→ ABOUT THIS EXERCISE
Wherever a line of the records contains "scheds", copy that line.

→ DATASET EXTRACT
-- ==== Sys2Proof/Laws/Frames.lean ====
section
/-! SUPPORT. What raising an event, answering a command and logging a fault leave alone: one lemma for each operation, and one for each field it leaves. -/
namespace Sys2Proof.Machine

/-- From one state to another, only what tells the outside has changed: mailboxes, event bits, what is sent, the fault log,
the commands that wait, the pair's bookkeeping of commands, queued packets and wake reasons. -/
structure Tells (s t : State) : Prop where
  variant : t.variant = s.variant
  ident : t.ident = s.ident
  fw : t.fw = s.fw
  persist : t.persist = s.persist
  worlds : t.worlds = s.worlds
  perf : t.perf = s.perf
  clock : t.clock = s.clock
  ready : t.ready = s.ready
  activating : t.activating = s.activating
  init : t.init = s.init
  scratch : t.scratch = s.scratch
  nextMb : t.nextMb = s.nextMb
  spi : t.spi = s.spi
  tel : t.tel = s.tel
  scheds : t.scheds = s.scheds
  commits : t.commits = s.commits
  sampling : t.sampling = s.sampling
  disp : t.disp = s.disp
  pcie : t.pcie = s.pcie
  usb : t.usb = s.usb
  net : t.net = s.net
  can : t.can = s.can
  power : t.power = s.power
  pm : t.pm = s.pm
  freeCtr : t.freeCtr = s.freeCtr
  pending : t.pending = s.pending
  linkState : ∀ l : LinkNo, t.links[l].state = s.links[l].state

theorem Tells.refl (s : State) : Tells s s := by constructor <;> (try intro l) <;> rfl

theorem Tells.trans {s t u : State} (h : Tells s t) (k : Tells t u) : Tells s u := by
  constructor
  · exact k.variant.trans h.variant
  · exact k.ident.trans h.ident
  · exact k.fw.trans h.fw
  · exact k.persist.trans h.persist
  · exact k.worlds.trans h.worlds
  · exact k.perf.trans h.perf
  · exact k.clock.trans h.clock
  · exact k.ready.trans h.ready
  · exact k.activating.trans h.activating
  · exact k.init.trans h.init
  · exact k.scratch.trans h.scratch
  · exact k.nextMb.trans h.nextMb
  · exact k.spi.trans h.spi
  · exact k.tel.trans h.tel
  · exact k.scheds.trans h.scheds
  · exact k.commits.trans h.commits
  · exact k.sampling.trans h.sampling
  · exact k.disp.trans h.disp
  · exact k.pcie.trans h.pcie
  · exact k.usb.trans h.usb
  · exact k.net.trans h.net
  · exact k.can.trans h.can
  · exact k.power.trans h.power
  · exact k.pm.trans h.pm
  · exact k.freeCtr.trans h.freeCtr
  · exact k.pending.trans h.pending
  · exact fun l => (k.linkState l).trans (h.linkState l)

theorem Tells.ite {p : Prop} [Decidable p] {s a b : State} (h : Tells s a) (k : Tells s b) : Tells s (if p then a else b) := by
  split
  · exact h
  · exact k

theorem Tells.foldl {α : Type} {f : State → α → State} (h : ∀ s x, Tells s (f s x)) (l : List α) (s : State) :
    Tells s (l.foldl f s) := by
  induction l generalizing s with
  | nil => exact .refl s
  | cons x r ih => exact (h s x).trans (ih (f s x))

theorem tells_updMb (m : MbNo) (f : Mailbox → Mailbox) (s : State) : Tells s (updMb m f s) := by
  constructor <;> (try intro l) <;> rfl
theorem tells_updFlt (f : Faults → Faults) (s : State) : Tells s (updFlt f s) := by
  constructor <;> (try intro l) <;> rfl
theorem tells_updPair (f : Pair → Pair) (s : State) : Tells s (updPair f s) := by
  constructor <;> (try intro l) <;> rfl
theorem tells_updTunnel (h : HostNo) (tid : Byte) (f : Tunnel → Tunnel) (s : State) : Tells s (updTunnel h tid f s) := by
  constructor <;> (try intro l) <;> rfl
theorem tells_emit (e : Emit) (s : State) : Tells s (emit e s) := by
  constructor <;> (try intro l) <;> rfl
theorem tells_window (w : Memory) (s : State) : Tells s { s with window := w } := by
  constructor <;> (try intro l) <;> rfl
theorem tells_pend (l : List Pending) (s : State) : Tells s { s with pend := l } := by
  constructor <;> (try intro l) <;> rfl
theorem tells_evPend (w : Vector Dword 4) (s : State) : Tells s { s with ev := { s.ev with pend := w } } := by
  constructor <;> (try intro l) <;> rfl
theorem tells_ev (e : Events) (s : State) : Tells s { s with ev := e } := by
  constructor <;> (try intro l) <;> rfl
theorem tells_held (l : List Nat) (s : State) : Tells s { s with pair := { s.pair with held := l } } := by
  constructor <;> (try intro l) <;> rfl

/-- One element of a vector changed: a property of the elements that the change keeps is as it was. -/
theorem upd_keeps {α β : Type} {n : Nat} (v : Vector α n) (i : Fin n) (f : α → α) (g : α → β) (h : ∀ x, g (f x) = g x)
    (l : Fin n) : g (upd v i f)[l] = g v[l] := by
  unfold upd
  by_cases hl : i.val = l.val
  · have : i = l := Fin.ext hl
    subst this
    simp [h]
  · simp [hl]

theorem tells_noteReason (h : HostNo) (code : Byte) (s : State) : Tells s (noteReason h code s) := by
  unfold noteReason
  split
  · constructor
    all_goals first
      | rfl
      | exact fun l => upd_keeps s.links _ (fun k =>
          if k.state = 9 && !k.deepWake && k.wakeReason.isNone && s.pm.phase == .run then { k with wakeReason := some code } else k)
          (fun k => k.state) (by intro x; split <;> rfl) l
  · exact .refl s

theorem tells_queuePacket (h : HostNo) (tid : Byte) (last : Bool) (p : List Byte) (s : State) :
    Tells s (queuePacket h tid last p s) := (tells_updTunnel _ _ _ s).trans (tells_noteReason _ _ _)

==

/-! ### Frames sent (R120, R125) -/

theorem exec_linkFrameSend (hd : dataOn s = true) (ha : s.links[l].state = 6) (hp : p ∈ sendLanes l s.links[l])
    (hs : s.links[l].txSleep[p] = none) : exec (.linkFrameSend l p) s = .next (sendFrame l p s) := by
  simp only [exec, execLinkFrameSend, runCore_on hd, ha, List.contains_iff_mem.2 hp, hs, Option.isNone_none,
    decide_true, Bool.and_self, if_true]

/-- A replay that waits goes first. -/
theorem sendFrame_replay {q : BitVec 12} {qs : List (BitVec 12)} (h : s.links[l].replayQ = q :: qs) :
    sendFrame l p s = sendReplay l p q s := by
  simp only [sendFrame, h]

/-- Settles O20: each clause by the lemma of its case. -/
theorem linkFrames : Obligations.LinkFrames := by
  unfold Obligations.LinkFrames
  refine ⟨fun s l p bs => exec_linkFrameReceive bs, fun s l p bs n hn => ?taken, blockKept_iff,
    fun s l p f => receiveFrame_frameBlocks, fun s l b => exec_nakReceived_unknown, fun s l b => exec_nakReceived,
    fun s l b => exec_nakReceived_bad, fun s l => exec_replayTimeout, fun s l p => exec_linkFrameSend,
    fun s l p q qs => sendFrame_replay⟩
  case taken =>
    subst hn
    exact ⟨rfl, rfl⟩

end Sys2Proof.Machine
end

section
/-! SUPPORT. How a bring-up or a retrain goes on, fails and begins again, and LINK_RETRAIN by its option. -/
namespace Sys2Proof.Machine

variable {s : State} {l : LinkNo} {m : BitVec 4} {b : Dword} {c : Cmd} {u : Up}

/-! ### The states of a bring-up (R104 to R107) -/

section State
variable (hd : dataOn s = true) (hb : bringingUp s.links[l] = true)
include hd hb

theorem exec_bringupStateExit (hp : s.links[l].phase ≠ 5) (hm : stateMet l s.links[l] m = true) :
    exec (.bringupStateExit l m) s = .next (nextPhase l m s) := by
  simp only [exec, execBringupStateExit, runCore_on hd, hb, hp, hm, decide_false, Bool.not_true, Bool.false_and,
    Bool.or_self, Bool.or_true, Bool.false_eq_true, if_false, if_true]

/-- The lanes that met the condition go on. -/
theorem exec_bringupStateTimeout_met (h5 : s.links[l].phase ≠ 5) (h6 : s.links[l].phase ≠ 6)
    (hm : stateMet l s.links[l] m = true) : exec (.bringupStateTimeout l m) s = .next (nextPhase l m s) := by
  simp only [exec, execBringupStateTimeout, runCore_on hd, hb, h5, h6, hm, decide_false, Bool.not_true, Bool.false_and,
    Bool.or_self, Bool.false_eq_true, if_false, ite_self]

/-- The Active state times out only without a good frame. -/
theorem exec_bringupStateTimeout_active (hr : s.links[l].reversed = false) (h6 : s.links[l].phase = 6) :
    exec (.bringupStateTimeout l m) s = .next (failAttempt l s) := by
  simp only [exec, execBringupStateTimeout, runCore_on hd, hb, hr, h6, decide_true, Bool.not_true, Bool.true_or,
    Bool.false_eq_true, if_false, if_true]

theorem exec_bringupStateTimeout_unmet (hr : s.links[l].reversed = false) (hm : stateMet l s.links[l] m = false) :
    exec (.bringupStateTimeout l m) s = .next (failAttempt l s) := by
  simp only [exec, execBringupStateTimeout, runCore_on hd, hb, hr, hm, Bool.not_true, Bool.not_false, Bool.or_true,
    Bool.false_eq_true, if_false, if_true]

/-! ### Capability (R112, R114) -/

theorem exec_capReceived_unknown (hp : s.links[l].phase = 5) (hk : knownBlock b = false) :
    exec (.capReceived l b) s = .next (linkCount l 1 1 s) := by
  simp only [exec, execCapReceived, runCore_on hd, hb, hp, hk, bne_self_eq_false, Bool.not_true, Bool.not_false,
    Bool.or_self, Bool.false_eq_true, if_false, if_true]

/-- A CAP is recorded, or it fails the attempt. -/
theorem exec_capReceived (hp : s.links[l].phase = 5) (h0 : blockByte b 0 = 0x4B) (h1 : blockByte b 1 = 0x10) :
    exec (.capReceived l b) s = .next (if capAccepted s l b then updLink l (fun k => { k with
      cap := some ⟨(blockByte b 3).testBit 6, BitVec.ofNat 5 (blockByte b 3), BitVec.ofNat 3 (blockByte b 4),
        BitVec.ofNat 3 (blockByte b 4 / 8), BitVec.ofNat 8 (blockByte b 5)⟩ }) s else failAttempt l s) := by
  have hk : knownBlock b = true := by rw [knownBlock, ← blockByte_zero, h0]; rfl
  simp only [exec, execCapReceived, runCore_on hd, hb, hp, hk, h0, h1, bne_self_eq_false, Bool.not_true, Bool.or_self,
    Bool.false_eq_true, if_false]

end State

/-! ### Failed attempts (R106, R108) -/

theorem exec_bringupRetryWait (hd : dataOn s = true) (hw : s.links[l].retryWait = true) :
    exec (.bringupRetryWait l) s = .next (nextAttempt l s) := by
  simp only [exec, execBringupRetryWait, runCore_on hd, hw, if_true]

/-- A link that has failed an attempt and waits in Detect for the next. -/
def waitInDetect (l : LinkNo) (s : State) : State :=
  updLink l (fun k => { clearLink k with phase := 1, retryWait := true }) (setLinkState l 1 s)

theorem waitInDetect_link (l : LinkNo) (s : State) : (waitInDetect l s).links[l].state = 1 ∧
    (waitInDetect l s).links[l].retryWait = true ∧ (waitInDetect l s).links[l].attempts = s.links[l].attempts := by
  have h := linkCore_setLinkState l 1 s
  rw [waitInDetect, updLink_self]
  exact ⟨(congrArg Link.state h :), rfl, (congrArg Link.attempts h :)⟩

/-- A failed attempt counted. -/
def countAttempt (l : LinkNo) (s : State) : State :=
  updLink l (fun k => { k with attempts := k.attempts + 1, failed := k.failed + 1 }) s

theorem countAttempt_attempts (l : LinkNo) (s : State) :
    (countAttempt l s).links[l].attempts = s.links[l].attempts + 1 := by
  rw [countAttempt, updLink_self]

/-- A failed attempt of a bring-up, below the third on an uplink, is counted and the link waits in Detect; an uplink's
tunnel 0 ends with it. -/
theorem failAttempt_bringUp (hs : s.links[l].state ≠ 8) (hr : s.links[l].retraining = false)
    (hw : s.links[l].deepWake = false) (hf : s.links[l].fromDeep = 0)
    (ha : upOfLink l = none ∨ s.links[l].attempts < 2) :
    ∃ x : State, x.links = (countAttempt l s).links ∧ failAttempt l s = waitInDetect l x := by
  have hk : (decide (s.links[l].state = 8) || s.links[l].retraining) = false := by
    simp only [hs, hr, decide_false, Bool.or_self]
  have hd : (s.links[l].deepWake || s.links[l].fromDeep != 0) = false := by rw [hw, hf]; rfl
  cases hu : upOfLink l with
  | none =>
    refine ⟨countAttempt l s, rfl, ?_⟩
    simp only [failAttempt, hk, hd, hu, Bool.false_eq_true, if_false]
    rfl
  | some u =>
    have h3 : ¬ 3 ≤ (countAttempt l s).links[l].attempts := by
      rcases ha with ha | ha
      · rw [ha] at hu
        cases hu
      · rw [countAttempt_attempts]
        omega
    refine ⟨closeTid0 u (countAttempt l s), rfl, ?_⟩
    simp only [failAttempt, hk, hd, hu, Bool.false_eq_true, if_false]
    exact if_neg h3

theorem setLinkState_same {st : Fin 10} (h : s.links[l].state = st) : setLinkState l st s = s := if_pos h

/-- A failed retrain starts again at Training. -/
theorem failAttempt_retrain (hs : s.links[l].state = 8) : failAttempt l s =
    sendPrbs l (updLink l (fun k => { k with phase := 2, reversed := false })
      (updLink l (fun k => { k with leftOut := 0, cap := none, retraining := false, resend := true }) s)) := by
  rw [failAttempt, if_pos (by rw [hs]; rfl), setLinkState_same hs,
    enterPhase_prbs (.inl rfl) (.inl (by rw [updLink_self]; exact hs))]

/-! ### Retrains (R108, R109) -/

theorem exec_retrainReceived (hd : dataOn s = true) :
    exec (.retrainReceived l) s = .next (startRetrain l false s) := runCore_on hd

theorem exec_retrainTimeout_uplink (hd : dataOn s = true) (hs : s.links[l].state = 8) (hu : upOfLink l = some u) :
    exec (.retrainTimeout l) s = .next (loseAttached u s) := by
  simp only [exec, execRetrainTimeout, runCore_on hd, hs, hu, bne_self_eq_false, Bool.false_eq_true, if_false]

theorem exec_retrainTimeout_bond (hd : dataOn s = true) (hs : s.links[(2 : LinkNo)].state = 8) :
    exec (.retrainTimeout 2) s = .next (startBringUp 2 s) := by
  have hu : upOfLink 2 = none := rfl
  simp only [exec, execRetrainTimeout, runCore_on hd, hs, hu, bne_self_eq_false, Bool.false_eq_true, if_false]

--

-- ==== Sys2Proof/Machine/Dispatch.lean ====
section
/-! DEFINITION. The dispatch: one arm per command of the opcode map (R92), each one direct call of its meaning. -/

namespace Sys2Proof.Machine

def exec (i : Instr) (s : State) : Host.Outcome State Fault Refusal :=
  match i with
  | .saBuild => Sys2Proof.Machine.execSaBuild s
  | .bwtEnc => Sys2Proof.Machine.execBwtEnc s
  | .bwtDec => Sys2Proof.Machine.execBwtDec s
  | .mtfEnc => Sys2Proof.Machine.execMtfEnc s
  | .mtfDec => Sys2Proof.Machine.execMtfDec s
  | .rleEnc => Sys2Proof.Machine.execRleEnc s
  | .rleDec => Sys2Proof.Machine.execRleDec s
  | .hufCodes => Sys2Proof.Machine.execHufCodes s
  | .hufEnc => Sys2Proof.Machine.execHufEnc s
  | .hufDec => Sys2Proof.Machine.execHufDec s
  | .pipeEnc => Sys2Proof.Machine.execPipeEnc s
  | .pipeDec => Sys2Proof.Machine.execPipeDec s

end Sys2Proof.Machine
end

→ TASK RESPONSE
  scheds : t.scheds = s.scheds
  · exact k.scheds.trans h.scheds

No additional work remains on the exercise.